[Entries provided — start]

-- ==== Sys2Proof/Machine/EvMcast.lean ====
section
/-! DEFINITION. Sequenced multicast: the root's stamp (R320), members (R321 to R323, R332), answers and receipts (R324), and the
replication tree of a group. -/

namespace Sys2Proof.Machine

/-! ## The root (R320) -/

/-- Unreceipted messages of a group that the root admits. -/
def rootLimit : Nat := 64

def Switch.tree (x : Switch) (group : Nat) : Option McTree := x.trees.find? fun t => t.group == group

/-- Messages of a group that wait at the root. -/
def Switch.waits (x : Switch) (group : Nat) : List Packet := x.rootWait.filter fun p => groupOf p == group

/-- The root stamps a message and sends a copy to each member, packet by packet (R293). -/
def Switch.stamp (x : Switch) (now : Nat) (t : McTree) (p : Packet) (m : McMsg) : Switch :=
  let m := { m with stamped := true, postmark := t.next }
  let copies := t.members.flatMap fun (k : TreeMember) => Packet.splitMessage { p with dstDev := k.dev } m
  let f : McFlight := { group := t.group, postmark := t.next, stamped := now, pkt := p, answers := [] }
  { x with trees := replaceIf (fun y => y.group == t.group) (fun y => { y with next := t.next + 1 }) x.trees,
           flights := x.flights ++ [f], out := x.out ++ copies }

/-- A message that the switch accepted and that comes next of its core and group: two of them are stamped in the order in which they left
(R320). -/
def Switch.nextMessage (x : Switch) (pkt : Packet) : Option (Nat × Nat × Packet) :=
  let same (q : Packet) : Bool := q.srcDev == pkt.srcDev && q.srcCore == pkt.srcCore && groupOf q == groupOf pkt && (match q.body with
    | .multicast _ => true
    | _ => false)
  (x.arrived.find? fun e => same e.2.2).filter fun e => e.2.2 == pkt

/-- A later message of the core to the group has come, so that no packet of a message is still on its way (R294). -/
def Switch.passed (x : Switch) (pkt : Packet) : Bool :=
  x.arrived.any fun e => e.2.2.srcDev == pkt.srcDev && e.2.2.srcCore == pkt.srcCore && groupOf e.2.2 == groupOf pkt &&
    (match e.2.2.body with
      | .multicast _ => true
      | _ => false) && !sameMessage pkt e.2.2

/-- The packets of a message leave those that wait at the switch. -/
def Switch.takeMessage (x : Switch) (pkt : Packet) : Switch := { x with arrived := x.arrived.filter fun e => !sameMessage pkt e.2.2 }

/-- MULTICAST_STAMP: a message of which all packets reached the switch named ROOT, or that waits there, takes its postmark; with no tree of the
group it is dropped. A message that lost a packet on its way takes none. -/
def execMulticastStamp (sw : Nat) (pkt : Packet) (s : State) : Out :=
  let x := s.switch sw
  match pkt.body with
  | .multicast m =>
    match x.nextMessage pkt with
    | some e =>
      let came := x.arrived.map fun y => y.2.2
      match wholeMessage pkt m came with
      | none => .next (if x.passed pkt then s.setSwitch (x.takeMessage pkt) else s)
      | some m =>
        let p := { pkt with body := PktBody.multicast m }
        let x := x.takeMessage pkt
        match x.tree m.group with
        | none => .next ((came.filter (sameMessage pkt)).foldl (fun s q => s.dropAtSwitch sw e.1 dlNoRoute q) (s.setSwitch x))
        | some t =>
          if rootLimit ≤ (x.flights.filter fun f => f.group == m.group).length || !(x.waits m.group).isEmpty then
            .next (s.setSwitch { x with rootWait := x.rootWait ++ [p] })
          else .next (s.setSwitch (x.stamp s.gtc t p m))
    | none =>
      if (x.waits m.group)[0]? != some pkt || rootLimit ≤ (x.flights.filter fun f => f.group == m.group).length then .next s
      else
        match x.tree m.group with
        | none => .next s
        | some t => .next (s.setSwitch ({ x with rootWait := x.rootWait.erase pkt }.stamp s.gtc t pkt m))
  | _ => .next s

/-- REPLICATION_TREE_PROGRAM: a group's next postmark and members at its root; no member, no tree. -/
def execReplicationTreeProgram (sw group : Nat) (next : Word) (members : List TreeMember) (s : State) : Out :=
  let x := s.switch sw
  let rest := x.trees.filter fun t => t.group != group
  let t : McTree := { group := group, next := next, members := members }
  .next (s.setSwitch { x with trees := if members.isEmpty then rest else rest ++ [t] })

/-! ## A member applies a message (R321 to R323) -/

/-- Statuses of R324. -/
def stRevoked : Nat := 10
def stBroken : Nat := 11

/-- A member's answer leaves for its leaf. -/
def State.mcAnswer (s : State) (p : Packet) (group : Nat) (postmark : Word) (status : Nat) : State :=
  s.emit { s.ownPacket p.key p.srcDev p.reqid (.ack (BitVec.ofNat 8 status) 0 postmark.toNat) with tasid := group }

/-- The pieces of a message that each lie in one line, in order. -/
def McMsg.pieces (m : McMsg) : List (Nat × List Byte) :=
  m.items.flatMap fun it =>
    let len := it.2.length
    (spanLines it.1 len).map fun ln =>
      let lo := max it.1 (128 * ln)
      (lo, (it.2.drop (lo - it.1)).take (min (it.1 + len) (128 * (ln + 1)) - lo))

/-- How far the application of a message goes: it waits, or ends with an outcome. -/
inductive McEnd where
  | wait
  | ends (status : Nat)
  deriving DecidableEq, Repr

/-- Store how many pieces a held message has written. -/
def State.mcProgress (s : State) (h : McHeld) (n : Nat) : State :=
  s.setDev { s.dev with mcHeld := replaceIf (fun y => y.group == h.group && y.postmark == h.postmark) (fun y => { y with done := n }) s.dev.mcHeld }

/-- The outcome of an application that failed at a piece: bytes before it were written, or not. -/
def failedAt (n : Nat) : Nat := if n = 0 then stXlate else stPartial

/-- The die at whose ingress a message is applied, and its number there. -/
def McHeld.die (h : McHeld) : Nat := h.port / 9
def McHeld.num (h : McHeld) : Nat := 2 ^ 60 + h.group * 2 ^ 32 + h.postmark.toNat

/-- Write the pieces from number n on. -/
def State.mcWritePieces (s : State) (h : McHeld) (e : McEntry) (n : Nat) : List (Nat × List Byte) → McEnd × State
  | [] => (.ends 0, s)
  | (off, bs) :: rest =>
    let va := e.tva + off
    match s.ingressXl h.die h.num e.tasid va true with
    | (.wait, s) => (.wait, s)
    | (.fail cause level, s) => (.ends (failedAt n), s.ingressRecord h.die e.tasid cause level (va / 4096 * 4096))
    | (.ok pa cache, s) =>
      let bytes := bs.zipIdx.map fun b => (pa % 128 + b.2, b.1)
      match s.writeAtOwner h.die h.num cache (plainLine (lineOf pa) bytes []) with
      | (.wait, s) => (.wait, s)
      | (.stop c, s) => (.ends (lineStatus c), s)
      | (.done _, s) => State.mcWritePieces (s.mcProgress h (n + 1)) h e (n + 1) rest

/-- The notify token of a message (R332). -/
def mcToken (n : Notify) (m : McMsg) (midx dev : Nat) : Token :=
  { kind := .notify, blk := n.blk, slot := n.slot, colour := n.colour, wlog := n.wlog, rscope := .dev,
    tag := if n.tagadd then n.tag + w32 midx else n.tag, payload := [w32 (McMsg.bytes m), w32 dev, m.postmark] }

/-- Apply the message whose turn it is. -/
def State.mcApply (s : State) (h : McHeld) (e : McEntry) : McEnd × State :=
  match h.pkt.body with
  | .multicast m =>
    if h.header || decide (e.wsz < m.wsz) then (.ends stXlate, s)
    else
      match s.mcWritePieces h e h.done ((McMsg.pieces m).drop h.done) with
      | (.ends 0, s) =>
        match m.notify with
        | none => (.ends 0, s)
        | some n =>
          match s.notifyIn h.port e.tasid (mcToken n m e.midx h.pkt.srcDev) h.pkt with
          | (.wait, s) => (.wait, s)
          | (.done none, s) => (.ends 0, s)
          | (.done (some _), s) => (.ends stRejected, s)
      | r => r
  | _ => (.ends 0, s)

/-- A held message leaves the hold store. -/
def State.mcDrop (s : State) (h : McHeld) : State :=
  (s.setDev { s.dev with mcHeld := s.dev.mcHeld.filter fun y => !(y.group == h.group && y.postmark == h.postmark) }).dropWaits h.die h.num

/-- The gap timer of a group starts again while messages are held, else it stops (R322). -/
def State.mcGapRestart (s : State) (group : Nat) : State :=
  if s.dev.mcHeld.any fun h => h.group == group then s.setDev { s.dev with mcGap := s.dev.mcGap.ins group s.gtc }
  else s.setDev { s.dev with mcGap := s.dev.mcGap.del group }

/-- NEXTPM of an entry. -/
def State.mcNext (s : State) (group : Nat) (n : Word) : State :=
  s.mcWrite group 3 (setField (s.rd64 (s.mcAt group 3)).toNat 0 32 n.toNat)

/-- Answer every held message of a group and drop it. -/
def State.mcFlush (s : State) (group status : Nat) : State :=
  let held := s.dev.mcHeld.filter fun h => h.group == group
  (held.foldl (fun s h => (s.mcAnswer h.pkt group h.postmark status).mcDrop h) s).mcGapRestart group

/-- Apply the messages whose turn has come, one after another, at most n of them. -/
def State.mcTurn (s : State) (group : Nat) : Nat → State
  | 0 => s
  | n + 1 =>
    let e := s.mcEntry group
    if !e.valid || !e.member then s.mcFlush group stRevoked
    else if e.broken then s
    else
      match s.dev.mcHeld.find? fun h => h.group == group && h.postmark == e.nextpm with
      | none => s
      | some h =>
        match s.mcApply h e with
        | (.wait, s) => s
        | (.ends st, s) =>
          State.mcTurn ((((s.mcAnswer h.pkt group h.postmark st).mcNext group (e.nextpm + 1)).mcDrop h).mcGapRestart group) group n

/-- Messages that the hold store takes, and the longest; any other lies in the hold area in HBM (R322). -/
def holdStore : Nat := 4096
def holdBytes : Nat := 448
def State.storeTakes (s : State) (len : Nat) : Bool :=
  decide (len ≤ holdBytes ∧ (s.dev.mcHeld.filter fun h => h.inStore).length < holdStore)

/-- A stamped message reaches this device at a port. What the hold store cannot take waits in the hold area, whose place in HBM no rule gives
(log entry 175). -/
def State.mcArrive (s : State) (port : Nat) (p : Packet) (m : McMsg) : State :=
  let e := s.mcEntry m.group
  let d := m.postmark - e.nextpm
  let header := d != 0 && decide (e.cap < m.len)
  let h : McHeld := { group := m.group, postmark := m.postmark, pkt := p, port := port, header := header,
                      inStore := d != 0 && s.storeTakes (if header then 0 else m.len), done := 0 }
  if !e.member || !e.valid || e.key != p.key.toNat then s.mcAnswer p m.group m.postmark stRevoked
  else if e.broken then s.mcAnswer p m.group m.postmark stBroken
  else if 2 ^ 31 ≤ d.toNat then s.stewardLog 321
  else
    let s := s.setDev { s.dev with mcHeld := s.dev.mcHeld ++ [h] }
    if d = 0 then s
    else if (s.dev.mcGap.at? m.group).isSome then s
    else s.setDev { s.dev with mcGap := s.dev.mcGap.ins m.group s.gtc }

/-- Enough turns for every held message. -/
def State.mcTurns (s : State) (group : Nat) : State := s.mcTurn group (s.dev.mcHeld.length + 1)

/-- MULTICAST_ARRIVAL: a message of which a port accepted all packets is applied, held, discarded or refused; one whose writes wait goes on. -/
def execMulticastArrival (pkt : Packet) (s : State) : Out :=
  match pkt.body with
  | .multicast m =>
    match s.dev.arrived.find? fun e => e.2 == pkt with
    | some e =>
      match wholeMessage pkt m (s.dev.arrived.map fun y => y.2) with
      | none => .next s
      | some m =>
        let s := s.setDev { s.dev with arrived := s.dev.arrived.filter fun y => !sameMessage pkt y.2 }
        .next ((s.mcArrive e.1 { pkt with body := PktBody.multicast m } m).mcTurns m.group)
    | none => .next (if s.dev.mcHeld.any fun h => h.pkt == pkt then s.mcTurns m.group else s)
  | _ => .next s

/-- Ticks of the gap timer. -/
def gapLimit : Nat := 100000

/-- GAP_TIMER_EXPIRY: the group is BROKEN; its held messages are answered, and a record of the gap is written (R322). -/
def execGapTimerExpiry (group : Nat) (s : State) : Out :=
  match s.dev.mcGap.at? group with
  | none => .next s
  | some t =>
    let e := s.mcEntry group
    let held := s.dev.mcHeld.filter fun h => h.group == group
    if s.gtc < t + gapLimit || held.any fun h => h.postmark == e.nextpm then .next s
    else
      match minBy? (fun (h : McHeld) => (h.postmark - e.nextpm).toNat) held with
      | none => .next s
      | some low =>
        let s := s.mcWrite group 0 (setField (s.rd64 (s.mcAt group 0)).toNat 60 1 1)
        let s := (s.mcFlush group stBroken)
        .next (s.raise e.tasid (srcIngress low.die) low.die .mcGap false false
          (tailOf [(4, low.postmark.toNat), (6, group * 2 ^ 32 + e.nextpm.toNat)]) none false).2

[Entries provided — finish]

**Instructions to follow:**
Of the lines above, extract only those from the line with "(.ends st, s) =>" to the line with "inStore := d", both included, exactly as written.

**Result of the exercise:**
        | (.ends st, s) =>
          State.mcTurn ((((s.mcAnswer h.pkt group h.postmark st).mcNext group (e.nextpm + 1)).mcDrop h).mcGapRestart group) group n

/-- Messages that the hold store takes, and the longest; any other lies in the hold area in HBM (R322). -/
def holdStore : Nat := 4096
def holdBytes : Nat := 448
def State.storeTakes (s : State) (len : Nat) : Bool :=
  decide (len ≤ holdBytes ∧ (s.dev.mcHeld.filter fun h => h.inStore).length < holdStore)

/-- A stamped message reaches this device at a port. What the hold store cannot take waits in the hold area, whose place in HBM no rule gives
(log entry 175). -/
def State.mcArrive (s : State) (port : Nat) (p : Packet) (m : McMsg) : State :=
  let e := s.mcEntry m.group
  let d := m.postmark - e.nextpm
  let header := d != 0 && decide (e.cap < m.len)
  let h : McHeld := { group := m.group, postmark := m.postmark, pkt := p, port := port, header := header,
                      inStore := d != 0 && s.storeTakes (if header then 0 else m.len), done := 0 }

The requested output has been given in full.